Regardless - my remote stinks and I can't get rid of the smell. I've rubbed it down with alcohol, peroxide, straight white vinegar, sesame oil - the smell still keeps coming back. I've left it outside. I just put it away for over a year. I can't keep it in my bed cause it makes me sick and I get a very sore throat just being around it. 
Now unfortunately, the other remote I have can't be programmed to work my new tv. 
Help - I'll try anything.


----------



## TyroneShoes (Sep 6, 2004)

Lemon juice? (it could work).

I'd just flip for a new remote; they are pretty cheap at the Tivo store website.


----------



## 230 (Nov 3, 1999)

One crazy thread! Anyone know what type of "critter" is implied?


----------



## SpiritualPoet (Jan 14, 2007)

When I was very young I distinctly recall hearing of something called a "stink bug". I don't know if someone was playing a joke on me but it seems there really is such an insect. It was described to me as very tiny, like the size of a pin head, and brownish in color. I wonder if anyone can attest to this with an affirmation.

I just did a Google search and there is indeed a real stink bug in this world. It just isn't small like I was told.


----------



## MacQ2 (Oct 17, 2006)

Wow, this was so long ago I didn't remember posting it.

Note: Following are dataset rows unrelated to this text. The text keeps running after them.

-- ==== Sys2Proof/Tests/Slice0.lean ====
section
/-! SUPPORT. Small tests: the ill-formed terms the checks refuse, one word per command written out from the spec's
encoding, one or two steps per command with values from `95_test_vectors.md`, and for each statement with hypotheses a
witness that meets them. -/

namespace Sys2Proof.Tests

set_option Elab.async false -- one test at a time: the tests share no work, and each thread costs memory

open Sys2Proof Sys2Proof.Machine

/-! ### Small states -/

/-- The launch of the vectors: the marker 48 55 46 01, both ports connected, every write and flush answered `ok`. -/
def start (input : List Byte) : State :=
  State.launched { magic := #v[0x48, 0x55, 0x46, 0x01], inPresent := true, outPresent := true } input
    (List.replicate 64 .ok) []

/-- The state a command leaves. -/
def after (i : Instr) (s : State) : State :=
  match exec i s with
  | .next t => t
  | .fault _ => s
  | .refused _ => s

/-- s with another core state. -/
def withCore (s : State) (c : Core) : State := { s with core := c }

/-- `DONE`, `ERR` and `ERRCODE`. -/
def ended (s : State) : Bool × Bool × Nat := (s.done, s.err, s.errcode.toNat)

/-- The file of "AB" (X1). -/
def fileAB : List Byte := [0x48, 0x55, 0x46, 0x01, 0x50, 0x68, 0x48, 0x08]

/-- Bits in the writer. -/
def buffer (acc : Byte) (cnt : BitVec 3) : Core := { Core.zero with wbAcc := acc, wbCnt := cnt }

/-- The counts of a list of symbols. -/
def counts (l : List (Byte × Word)) : Core := l.foldl (fun c p => c.setFreq p.1 p.2) Core.zero

/-- The arena of V-BLD-1, written out: A and B under slot 0x100, with their codes. -/
def treeAB : Core :=
  let leaf (b : Byte) (side : Bool) : Node :=
    { valid := true, leaf := true, side := side, sym := b, minSym := b, parent := 0x100, c0 := 0x1FF, c1 := 0x1FF, w := 1 }
  let top : Node :=
    { valid := true, leaf := false, side := false, sym := 0, minSym := 0x41, parent := 0x1FF, c0 := 0x41, c1 := 0x42, w := 2 }
  let c := (((Core.zero.setNode 0x41 (leaf 0x41 false)).setNode 0x42 (leaf 0x42 true)).setNode 0x100 top)
  let c := (c.setCode 0x41 1 0).setCode 0x42 1 (1#256 <<< 255)
  { c with treeV := true, root := 0x100, nleaf := 2, codesV := true }

/-- The arena of V-BLD-9, written out: the one leaf A. -/
def treeA : Core :=
  let c := Core.zero.setNode 0x41
    { valid := true, leaf := true, side := false, sym := 0x41, minSym := 0x41, parent := 0x1FF, c0 := 0x1FF, c1 := 0x1FF, w := 3 }
  { c with treeV := true, root := 0x41, nleaf := 1 }

/-- An open reader at the first bit of a stream of at least three bytes. -/
def opened (c : Core) (cur la0 la1 : Byte) : Core :=
  { c with hdrOk := true, rbCur := cur, rbLa0 := la0, rbLa1 := la1, rbLa1V := true }

/-- An open reader on the stream's final data byte. -/
def atLast (c : Core) (cur foot : Byte) (pos : BitVec 4) : Core :=
  { c with hdrOk := true, rbCur := cur, rbLa0 := foot, rbPos := pos }

/-- An open reader of a stream d of at least three bytes, the rest of it still in IN. -/
def reading (c : Core) (d : List Byte) : State :=
  withCore (start (d.drop 3)) (opened c (d.getD 0 0) (d.getD 1 0) (d.getD 2 0))

def treeOfAB : Tree := .node (.leaf 0x41) (.leaf 0x42)

/-- A tree of n internal nodes in one chain. -/
def chain : Nat → Tree
  | 0 => .leaf 0
  | n + 1 => .node (.leaf 0) (chain n)

/-- The stream of the chain of 255 internal nodes: the bits 0 1 00000000, 255 times, then 1 00000000; 2559 bits. -/
def chainStream : List Byte :=
  (List.replicate 63 [0x40, 0x10, 0x04, 0x01, 0x00]).flatten ++ [0x40, 0x10, 0x04, 0x02, 0x00, 0x02]

/-- The stream of the chain of 256 internal nodes: 2569 bits. -/
def longChainStream : List Byte :=
  (List.replicate 64 [0x40, 0x10, 0x04, 0x01, 0x00]).flatten ++ [0x80, 0x00, 0x80]

/-- Whether a step has a next state. -/
def goesOn (r : Host.Outcome State Fault Refusal) : Bool :=
  match r with
  | .next _ => true
  | .fault _ => false
  | .refused _ => false

/-! ### Ill-formed terms (R63) -/

theorem test_push_count_zero_refused : (Instr.pushBits 0).wellFormed = false := by decide
theorem test_push_count_33_refused : (Instr.pushBits 33).wellFormed = false := by decide
theorem test_pull_count_zero_refused : (Instr.pullBits 0).wellFormed = false := by decide
theorem test_pull_count_255_refused : (Instr.pullBits 255).wellFormed = false := by decide
theorem test_counts_accepted :
    (Instr.pushBits 1).wellFormed && (Instr.pushBits 32).wellFormed && (Instr.pullBits 1).wellFormed &&
      (Instr.pullBits 32).wellFormed && (Instr.encSym 0).wellFormed && (Instr.encSym 255).wellFormed = true := by decide

/-! ### One word per command, `MBZ` then `OPD` then `OPC` (R61, R64) -/

theorem test_word_nop : decode 0b0000000000000000_00000000_00000000 = .instr .nop := by decide
theorem test_word_soft_reset : decode 0b0000000000000000_00000000_00000001 = .instr .softReset := by decide
theorem test_word_freq_clear : decode 0b0000000000000000_00000000_00010000 = .instr .freqClear := by decide
theorem test_word_freq_count : decode 0b0000000000000000_00000000_00010001 = .instr .freqCount := by decide
theorem test_word_build_tree : decode 0b0000000000000000_00000000_00100000 = .instr .buildTree := by decide
theorem test_word_gen_codes : decode 0b0000000000000000_00000000_00100001 = .instr .genCodes := by decide
theorem test_word_wr_magic : decode 0b0000000000000000_00000000_00110000 = .instr .wrMagic := by decide
theorem test_word_push_bits : decode 0b0000000000000000_00000101_00110001 = .instr (.pushBits 5) := by decide
theorem test_word_ser_tree : decode 0b0000000000000000_00000000_00110010 = .instr .serTree := by decide
theorem test_word_enc_sym : decode 0b0000000000000000_01000001_00110011 = .instr (.encSym 0x41) := by decide
theorem test_word_enc_stream : decode 0b0000000000000000_00000000_00110100 = .instr .encStream := by decide
theorem test_word_flush_partial : decode 0b0000000000000000_00000000_00110101 = .instr .flushPartial := by decide
theorem test_word_finish : decode 0b0000000000000000_00000000_00110110 = .instr .finish := by decide
theorem test_word_rd_magic : decode 0b0000000000000000_00000000_01000000 = .instr .rdMagic := by decide
theorem test_word_pull_bits : decode 0b0000000000000000_00100000_01000001 = .instr (.pullBits 32) := by decide
theorem test_word_deser_tree : decode 0b0000000000000000_00000000_01000010 = .instr .deserTree := by decide
theorem test_word_dec_sym : decode 0b0000000000000000_00000000_01000011 = .instr .decSym := by decide
theorem test_word_dec_stream : decode 0b0000000000000000_00000000_01000100 = .instr .decStream := by decide
theorem test_word_compress : decode 0b0000000000000000_00000000_01010000 = .instr .compress := by decide
theorem test_word_decompress : decode 0b0000000000000000_00000000_01010001 = .instr .decompress := by decide

/-- R63, R65: an operand where none is taken, a nonzero `MBZ`, a reserved opcode, a count of 33. -/
theorem test_malformed_words :
    decode 0x00000100 = .malformed .operandNotZero ∧ decode 0x00010000 = .malformed .mbzNonzero ∧
    decode 0x00000002 = .malformed .reservedOpcode ∧ decode 0x00002131 = .malformed .countOutOfRange := by decide

/-- The assembler's lines of R68. -/
theorem test_asm : (Instr.pushBits 5).asm = "PUSH_BITS 5" ∧ Instr.buildTree.asm = "BUILD_TREE" := by decide

/-! ### One step of each command (`95_test_vectors.md`) -/

/-- V-CTL-1. -/
theorem test_nop : statusWord (after .nop (start [])) = 0x00000002 := by decide +kernel

/-- V-CTL-8, V-CTL-11: from the FAILED state with `CTRL` 1. -/
theorem test_soft_reset :
    let s := after .softReset { start [] with ie := true, err := true, errcode := 1, cmdLost := true, core := treeAB }
    statusWord s = 0x00010002 ∧ ctrlWord s = 1 ∧ irq s = true ∧ regWord .tree s = 0 := by decide +kernel

/-- V-FRQ-5. -/
theorem test_freq_clear :
    let s := after .freqClear (withCore (start []) (counts [(0x41, 5), (0xFF, 7)]))
    s.core.freqOf 0x41 = 0 ∧ s.core.freqOf 0xFF = 0 ∧ s.core.freqOf 0 = 0 := by decide +kernel

/-- V-FRQ-1. -/
theorem test_freq_count :
    let s := after .freqCount (start [0x41, 0x42, 0x52, 0x41, 0x43, 0x41, 0x44, 0x41, 0x42, 0x52, 0x41])
    s.core.freqOf 0x41 = 5 ∧ s.core.freqOf 0x42 = 2 ∧ s.core.freqOf 0x43 = 1 ∧ s.core.freqOf 0x52 = 2 ∧
      s.ports.inPos = 11 := by decide +kernel

/-- V-FRQ-3. -/
theorem test_freq_count_overflow :
    let s := after .freqCount (withCore (start [0x41]) (counts [(0x41, 0xFFFFFFFF)]))
    ended s = (true, true, 8) ∧ s.ports.inPos = 1 := by decide +kernel

/-- V-BLD-2: the tie at weight 3 goes to the merged node, whose minimum symbol is smaller. -/
theorem test_build_tree :
    let s := after .buildTree (withCore (start []) (counts [(0x41, 2), (0x42, 3), (0x43, 1)]))
    (s.core.nodeAt 0x100).c0 = 0x43 ∧ (s.core.nodeAt 0x100).c1 = 0x41 ∧ (s.core.nodeAt 0x101).c0 = 0x100 ∧
      (s.core.nodeAt 0x101).c1 = 0x42 ∧ regWord .tree s = 0x00030101 := by decide +kernel

/-- V-BLD-8: the sum of two full counts does not wrap. -/
theorem test_build_tree_wide_weight :
    let s := after .buildTree (withCore (start []) (counts [(0x41, 0xFFFFFFFF), (0x42, 0xFFFFFFFF)]))
    regWord (.node 0x100 4) s = 0xFFFFFFFE ∧ regWord (.node 0x100 5) s = 1 := by decide +kernel

/-- V-BLD-1. -/
theorem test_gen_codes :
    let s := after .genCodes (withCore (start []) treeAB)
    regWord (.codeLen 0x42) s = 1 ∧ regWord (.codeBits 0x42 0) s = 0x80000000 ∧ regWord (.codeBits 0x41 0) s = 0 := by
  decide +kernel

/-- V-BLD-9: a single leaf has the code 0, of length 1. -/
theorem test_gen_codes_single :
    (after .genCodes (withCore (start []) treeA)).core.codeOf 0x41 = [false] := by decide +kernel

To sonjasway, as TyroneShoes noted, you can buy new remotes at Tivo.com. Another place is www.weaknees.com. They have some other varieties of Tivo remotes in case you are especially particular.

To all who theorized about my original odor, I should have been more descriptive. It was a strong chemical odor - definitely not animal. And, I don't think off-gassing otherwise I would have noticed it on my other remotes. The smell was very strong and remains a mystery. Perhaps the eBay seller had it in a meth lab, I'll never know.

Anyway, I ended up putting the unit and remote in a closet since I changed my plan and didn't need it. A few months ago, after more than 3 years, I took it out to use it again and, lo and behold, the odor was gone! Problem solved


----------



## BlueMonk (Oct 8, 2002)

Funny thread. Brightened my Monday morning. And glad the OP problem is solved of course.


----------



## Eddief66 (Oct 24, 2009)

EJ said:


> One crazy thread! Anyone know what type of "critter" is implied?


Watch a movie called "Damnation Alley" and you'll see.


----------



## TooMuchTime (Jun 29, 2008)

"My dog has no nose."
"How does he smell?"
"Terrible!"


----------



## playa (Aug 2, 2010)

I have an eight year old HR10 peanut that doesnt smelll at all. Maybe you bought yours from a perfume freak or a smoker.


----------



## Markman07 (Jul 18, 2001)

So the resolution is to store it in a closet for over 3 years! ;-D


----------



## sonjasway (Mar 3, 2004)

I threw out the stinky remote - after wrapping it in fresh lemon slices and storing it in a plastic bag for a couple weeks. Finally just gave up and bought a new one. The new one doesn't exactly smell but if you bring your nose close to the number keys there is a very faint perfume smell. I can live with this one, but I think maybe it's something chemical in the plastic these are made of.


----------



## TyroneShoes (Sep 6, 2004)

Moving on might also be a good idea for the rest of us (you can close the thread; we have exhausted this discussion and exhausted every poster).

I think the consensus is and we probably all agree that "no, the remote should not smell".


----------



## 230 (Nov 3, 1999)

Thus we end, no rather suspend, the 4-year odyssey to find out why a remote should smell. 

Let us not forget one of man's eternal questions. Why are we here? Does man possess a soul? Why does the remote smell? For we shall table this discussion, but perhaps someday our children, or our children's children will have the knowledge and science to answer that which has eluded us lo these sleepless nights.

Godspeed friends


----------



## TyroneShoes (Sep 6, 2004)

Amen.

Pass the money plate.


----------